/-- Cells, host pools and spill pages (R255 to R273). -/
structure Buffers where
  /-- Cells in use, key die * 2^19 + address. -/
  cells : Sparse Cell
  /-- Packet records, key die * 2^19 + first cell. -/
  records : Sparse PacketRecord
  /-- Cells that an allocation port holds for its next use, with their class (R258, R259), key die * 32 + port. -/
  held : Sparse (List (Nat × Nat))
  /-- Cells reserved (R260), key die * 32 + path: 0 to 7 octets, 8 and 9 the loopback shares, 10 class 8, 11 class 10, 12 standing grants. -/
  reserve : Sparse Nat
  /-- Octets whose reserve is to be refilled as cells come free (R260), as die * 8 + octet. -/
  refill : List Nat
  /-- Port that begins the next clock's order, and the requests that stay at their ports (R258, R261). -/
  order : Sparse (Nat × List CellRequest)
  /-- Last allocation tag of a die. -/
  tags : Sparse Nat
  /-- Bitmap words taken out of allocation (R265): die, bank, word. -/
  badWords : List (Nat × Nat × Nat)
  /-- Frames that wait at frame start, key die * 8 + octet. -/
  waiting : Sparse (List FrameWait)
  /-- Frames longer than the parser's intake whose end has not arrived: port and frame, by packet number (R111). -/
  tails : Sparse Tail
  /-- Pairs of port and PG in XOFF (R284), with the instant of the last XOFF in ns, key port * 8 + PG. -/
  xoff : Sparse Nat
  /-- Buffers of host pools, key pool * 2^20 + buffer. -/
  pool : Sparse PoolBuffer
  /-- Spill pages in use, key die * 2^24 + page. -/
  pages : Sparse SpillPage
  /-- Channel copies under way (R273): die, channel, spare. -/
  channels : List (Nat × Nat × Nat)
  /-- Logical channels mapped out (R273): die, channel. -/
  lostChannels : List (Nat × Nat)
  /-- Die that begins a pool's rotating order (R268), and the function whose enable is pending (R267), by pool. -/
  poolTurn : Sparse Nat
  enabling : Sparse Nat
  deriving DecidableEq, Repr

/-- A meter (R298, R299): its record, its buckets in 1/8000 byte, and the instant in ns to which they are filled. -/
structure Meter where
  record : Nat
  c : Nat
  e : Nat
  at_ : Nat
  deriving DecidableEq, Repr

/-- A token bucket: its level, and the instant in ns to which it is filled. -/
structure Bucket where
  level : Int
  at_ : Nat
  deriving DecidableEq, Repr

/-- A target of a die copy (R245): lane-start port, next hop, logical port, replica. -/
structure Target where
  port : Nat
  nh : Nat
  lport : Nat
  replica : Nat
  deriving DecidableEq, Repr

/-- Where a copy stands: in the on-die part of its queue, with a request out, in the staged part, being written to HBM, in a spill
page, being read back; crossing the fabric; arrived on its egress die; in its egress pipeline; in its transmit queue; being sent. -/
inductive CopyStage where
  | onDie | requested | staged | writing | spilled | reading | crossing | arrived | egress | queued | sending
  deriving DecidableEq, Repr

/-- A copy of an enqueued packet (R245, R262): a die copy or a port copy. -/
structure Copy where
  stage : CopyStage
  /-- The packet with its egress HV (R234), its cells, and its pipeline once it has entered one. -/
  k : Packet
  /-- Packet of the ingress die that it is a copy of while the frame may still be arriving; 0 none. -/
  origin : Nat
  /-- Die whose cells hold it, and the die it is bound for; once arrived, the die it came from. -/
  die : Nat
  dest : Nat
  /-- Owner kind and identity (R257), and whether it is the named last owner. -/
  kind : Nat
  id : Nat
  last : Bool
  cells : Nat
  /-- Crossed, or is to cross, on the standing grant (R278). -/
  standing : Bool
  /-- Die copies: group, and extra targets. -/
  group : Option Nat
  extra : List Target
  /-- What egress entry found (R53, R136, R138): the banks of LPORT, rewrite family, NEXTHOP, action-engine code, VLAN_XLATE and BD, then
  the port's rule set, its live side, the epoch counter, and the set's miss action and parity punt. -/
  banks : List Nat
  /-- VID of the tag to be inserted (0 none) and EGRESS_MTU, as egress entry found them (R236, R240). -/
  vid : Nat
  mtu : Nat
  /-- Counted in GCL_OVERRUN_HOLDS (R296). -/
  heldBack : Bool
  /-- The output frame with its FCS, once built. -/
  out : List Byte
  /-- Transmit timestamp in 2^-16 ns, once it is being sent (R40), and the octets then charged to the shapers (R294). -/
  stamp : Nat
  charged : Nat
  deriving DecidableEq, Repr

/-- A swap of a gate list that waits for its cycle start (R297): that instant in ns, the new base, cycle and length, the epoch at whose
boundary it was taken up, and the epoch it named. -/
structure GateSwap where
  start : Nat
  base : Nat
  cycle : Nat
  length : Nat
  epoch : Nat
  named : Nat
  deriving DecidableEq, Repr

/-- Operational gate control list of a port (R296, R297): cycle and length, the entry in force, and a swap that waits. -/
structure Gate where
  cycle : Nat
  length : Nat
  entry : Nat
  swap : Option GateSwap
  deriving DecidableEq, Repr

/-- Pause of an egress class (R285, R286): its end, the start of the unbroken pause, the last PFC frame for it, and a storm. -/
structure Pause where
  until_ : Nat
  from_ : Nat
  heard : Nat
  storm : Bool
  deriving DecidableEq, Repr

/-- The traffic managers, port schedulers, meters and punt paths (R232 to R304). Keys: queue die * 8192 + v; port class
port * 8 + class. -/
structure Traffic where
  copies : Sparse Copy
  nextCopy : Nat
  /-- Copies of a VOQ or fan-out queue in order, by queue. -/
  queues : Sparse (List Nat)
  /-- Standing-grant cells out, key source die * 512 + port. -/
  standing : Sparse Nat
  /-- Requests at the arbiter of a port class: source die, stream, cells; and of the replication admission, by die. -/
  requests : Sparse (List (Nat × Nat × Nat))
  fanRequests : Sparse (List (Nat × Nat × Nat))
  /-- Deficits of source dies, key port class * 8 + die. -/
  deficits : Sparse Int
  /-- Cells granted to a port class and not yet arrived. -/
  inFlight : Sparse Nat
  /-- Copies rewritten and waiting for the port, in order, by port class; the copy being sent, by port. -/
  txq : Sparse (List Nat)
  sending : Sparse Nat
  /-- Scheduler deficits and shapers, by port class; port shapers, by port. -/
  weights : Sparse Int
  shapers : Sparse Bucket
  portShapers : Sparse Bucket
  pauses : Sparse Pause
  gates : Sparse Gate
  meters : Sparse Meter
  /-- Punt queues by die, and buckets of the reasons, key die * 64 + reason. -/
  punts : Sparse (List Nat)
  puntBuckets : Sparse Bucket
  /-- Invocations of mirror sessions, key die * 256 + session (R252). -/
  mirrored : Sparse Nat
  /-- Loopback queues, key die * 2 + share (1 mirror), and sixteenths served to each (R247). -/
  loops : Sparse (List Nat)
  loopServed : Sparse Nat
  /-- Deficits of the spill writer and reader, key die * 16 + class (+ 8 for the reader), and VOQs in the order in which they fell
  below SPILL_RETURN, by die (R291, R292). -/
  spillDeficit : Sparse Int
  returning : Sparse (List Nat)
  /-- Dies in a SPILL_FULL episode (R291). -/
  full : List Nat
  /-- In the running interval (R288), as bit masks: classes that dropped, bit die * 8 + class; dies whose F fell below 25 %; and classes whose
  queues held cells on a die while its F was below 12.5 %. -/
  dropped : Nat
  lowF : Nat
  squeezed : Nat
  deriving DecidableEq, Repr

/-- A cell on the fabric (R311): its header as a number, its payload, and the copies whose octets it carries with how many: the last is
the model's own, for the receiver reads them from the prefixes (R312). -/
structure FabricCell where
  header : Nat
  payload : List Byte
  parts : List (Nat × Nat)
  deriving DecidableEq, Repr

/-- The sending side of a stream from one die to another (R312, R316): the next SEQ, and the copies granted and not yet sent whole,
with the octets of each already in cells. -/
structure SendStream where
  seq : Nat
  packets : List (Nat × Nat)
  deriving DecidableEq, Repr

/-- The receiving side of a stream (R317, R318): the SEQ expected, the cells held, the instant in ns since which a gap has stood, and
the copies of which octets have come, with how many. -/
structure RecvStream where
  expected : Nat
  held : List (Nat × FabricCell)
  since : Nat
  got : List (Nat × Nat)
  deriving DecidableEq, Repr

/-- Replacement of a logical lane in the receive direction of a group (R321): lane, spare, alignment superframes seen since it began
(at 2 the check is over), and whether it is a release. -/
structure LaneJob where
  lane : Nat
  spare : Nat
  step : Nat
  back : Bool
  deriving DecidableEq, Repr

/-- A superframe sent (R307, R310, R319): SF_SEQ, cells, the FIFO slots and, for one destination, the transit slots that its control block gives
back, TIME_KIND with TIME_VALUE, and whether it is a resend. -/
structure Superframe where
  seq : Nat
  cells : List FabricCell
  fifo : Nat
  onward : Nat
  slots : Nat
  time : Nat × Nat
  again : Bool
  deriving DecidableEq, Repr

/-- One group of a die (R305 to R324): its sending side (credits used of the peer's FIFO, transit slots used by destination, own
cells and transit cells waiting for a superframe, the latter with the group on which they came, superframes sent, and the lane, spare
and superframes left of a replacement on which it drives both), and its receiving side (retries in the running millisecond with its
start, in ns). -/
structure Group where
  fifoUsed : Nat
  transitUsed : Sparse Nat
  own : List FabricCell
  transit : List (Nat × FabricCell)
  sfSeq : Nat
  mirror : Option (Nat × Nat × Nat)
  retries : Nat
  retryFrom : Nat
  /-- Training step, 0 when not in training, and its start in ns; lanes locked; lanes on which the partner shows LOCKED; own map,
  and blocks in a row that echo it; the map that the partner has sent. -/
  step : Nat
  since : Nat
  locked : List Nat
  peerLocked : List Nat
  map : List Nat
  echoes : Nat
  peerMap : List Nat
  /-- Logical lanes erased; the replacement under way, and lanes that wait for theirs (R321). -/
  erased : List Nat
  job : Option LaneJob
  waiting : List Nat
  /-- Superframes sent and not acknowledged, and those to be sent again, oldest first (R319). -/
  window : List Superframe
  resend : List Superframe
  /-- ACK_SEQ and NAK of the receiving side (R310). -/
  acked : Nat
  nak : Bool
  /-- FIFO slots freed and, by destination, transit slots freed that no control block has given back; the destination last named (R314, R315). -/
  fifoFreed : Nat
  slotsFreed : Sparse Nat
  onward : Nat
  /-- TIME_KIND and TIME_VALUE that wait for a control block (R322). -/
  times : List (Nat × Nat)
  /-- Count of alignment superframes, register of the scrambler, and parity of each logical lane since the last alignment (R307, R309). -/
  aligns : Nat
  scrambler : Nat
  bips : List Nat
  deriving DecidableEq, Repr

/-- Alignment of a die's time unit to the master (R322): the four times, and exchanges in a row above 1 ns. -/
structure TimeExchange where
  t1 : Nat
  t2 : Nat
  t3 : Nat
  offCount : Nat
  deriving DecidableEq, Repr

·····

Task item
In your answer, include only the lines above starting at the line that holds "epoch at whose" and ending at the line that holds "standing : Sparse Nat", copied exactly.

Answer box
/-- A swap of a gate list that waits for its cycle start (R297): that instant in ns, the new base, cycle and length, the epoch at whose
boundary it was taken up, and the epoch it named. -/
structure GateSwap where
  start : Nat
  base : Nat
  cycle : Nat
  length : Nat
  epoch : Nat
  named : Nat
  deriving DecidableEq, Repr

/-- Operational gate control list of a port (R296, R297): cycle and length, the entry in force, and a swap that waits. -/
structure Gate where
  cycle : Nat
  length : Nat
  entry : Nat
  swap : Option GateSwap
  deriving DecidableEq, Repr

/-- Pause of an egress class (R285, R286): its end, the start of the unbroken pause, the last PFC frame for it, and a storm. -/
structure Pause where
  until_ : Nat
  from_ : Nat
  heard : Nat
  storm : Bool
  deriving DecidableEq, Repr

/-- The traffic managers, port schedulers, meters and punt paths (R232 to R304). Keys: queue die * 8192 + v; port class
port * 8 + class. -/
structure Traffic where
  copies : Sparse Copy
  nextCopy : Nat
  /-- Copies of a VOQ or fan-out queue in order, by queue. -/
  queues : Sparse (List Nat)
  /-- Standing-grant cells out, key source die * 512 + port. -/
  standing : Sparse Nat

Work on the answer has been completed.